START Material for this exercise
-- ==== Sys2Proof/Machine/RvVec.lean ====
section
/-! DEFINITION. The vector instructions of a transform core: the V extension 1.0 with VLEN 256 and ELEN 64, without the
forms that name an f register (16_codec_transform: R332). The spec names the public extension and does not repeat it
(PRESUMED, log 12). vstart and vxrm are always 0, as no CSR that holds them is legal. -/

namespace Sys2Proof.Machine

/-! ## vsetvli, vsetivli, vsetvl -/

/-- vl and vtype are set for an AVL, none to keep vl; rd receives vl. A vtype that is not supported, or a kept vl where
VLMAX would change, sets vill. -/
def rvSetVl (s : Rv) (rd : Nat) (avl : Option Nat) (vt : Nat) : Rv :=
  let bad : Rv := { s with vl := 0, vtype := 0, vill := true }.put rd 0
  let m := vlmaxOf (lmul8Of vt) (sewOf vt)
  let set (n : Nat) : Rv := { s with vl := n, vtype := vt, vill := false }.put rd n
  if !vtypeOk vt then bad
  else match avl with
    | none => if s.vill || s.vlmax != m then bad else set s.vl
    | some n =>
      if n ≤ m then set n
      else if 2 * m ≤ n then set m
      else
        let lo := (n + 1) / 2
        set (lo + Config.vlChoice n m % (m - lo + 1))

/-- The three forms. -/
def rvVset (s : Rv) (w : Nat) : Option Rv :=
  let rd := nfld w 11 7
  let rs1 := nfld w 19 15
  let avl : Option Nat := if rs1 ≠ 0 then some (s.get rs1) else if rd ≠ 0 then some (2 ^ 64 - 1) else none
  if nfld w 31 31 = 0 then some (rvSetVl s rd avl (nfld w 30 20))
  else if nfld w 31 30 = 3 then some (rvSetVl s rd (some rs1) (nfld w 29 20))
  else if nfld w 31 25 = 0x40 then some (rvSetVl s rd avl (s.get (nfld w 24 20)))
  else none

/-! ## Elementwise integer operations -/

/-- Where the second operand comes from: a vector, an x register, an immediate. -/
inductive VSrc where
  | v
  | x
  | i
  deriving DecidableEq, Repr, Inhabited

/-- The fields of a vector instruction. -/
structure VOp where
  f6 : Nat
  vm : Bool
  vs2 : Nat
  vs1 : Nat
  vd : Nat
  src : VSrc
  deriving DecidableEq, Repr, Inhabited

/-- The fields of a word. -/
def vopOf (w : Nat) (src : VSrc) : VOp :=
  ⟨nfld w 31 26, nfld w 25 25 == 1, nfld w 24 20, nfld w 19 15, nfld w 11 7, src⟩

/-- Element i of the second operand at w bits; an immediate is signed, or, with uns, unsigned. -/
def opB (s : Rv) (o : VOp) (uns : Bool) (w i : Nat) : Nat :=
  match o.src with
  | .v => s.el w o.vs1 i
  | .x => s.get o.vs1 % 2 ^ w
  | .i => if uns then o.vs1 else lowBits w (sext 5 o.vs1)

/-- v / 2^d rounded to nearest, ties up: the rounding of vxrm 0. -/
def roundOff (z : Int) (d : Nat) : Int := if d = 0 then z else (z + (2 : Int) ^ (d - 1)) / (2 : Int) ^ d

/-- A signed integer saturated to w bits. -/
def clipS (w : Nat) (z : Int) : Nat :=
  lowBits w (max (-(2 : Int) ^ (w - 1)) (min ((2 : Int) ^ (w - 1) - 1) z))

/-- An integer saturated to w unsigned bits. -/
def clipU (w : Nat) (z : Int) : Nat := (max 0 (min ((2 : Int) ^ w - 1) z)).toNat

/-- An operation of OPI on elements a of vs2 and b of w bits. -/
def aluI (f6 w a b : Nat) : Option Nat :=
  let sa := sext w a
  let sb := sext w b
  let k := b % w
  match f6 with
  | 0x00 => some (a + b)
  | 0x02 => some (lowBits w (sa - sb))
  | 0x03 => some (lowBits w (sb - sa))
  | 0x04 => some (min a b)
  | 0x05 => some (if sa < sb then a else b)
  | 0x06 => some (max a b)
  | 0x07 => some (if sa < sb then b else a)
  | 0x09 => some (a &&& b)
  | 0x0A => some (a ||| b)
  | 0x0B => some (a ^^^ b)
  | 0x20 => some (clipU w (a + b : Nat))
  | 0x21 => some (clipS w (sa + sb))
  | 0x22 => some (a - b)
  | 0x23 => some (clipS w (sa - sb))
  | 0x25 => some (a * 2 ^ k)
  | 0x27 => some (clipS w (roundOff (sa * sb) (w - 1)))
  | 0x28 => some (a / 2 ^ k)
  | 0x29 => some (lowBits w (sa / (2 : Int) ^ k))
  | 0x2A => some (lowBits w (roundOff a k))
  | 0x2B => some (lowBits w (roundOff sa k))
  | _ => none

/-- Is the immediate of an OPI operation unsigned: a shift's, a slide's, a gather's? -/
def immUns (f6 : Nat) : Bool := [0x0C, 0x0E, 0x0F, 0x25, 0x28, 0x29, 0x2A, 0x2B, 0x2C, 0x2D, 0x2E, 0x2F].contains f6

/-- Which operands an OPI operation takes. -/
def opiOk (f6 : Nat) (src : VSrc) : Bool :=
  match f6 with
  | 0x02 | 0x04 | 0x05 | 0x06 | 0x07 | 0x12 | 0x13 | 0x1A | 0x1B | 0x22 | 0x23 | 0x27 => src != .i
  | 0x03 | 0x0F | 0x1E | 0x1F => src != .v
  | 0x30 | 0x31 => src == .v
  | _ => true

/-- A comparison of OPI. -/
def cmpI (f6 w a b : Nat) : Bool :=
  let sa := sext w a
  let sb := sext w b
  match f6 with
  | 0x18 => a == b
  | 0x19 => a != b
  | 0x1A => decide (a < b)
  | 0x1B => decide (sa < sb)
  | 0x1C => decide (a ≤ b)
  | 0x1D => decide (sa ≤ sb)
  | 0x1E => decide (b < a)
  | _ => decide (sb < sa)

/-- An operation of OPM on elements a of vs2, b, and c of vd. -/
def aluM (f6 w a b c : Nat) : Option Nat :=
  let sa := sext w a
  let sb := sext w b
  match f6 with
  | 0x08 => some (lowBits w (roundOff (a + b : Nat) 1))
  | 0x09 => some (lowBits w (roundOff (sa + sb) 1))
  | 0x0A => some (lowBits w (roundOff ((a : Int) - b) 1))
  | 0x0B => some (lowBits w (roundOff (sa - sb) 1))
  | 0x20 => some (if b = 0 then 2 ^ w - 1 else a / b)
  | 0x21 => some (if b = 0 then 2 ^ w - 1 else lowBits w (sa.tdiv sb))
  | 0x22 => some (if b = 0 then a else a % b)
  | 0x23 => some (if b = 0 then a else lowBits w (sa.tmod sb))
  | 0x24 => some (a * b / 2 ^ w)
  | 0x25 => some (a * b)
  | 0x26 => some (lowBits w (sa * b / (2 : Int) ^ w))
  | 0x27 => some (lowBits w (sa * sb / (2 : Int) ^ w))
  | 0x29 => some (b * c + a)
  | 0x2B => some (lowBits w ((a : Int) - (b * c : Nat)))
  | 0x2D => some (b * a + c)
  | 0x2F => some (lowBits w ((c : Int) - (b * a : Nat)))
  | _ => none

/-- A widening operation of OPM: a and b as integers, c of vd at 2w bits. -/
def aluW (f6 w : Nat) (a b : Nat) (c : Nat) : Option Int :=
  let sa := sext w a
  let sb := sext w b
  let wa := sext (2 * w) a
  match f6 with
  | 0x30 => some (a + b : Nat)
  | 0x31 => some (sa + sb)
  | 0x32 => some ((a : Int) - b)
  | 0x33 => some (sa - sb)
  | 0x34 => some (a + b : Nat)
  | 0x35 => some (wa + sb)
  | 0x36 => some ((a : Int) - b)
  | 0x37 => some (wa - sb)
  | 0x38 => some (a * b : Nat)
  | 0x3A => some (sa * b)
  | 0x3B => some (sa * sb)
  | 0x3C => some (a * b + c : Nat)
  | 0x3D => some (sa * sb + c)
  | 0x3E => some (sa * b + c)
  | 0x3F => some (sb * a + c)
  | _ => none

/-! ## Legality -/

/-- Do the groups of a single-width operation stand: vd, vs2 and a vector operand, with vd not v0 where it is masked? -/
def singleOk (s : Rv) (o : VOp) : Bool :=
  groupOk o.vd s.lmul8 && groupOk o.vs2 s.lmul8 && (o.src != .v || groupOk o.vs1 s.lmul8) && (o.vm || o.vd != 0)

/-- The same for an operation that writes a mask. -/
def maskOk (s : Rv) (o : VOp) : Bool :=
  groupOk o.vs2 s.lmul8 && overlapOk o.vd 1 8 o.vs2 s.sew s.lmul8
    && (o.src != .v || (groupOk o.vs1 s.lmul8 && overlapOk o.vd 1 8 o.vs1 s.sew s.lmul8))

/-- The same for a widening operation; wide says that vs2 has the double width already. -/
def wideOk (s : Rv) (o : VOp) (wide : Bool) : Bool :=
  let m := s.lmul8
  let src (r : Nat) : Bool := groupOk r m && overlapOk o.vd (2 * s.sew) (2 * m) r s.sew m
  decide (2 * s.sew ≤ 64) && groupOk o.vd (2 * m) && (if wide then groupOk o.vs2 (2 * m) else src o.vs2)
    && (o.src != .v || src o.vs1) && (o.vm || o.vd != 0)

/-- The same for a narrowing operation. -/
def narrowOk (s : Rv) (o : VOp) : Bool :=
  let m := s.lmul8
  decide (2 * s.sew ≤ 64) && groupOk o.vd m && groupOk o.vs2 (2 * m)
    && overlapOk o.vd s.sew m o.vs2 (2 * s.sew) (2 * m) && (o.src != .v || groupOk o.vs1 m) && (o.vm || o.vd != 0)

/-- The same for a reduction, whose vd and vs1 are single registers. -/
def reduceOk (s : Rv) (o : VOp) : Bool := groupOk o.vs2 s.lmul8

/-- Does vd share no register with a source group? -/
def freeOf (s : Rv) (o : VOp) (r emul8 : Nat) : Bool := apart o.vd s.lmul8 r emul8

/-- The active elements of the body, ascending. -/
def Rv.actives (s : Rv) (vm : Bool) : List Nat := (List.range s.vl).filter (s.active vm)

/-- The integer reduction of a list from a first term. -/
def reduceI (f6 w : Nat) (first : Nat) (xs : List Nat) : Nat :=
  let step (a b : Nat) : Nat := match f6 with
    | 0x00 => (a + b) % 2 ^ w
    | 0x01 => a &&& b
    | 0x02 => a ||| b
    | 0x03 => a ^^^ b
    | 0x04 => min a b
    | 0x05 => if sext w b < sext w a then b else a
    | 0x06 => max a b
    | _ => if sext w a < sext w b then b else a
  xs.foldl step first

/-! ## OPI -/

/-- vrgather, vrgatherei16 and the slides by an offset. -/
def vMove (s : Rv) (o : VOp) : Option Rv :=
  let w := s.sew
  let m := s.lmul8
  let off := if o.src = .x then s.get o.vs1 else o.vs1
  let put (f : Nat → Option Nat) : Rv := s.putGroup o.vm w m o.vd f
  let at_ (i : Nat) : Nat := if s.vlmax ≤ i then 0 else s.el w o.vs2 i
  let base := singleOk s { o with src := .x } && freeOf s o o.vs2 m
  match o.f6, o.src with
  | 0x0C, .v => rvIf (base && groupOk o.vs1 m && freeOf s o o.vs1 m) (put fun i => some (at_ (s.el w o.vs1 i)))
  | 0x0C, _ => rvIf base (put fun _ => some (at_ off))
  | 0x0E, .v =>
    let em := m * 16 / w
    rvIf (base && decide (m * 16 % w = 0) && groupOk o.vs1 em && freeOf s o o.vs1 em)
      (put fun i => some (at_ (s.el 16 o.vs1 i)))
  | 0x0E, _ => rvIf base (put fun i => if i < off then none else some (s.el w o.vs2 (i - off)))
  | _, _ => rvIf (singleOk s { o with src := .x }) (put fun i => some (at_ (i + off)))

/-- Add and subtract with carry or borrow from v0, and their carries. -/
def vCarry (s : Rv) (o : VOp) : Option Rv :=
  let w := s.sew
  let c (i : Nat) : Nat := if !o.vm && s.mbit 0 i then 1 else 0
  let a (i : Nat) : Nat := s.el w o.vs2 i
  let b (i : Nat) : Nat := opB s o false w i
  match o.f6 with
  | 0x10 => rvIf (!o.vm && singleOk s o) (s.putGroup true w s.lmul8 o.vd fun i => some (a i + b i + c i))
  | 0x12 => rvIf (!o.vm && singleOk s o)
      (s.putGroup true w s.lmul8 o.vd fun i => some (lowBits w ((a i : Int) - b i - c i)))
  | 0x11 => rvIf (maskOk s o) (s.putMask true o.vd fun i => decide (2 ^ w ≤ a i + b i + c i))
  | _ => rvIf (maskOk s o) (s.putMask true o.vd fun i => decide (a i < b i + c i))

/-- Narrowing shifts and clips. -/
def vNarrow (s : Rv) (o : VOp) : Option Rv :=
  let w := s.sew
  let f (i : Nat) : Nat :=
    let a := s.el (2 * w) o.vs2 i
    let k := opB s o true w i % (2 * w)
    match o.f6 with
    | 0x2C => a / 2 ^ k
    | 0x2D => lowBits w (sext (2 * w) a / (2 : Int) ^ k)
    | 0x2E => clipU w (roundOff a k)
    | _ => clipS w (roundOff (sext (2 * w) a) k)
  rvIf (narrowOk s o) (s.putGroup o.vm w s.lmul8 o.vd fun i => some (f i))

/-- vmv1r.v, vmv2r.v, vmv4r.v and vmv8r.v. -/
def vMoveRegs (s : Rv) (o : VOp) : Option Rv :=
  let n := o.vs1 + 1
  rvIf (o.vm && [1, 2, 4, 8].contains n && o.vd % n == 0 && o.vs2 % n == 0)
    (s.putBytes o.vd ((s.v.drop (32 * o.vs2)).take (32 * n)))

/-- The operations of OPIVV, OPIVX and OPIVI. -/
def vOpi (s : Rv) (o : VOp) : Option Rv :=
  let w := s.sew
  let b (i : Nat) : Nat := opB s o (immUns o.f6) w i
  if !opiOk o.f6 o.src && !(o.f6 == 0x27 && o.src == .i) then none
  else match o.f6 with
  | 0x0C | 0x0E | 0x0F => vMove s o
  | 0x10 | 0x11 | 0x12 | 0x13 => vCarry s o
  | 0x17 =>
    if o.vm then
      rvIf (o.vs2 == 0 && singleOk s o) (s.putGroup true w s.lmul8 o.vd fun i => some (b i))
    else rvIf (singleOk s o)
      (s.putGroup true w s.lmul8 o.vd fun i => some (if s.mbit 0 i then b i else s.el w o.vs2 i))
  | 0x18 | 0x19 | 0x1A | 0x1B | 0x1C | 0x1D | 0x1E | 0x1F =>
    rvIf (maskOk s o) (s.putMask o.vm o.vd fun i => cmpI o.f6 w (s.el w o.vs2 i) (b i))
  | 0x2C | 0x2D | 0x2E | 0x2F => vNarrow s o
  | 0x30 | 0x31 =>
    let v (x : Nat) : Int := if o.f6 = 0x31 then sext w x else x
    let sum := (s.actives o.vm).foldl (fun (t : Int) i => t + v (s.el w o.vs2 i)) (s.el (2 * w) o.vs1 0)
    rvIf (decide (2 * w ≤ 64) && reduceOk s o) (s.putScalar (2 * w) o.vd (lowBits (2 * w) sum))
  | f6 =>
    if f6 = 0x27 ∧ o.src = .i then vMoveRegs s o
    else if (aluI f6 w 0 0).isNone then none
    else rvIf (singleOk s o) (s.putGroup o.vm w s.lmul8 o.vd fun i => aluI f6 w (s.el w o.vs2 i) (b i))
END Material for this exercise
_Task prompt_. Each line of the entries above that includes "vill" counts once; state how many such lines there are, with the number as the only answer.

_Answer space_. 4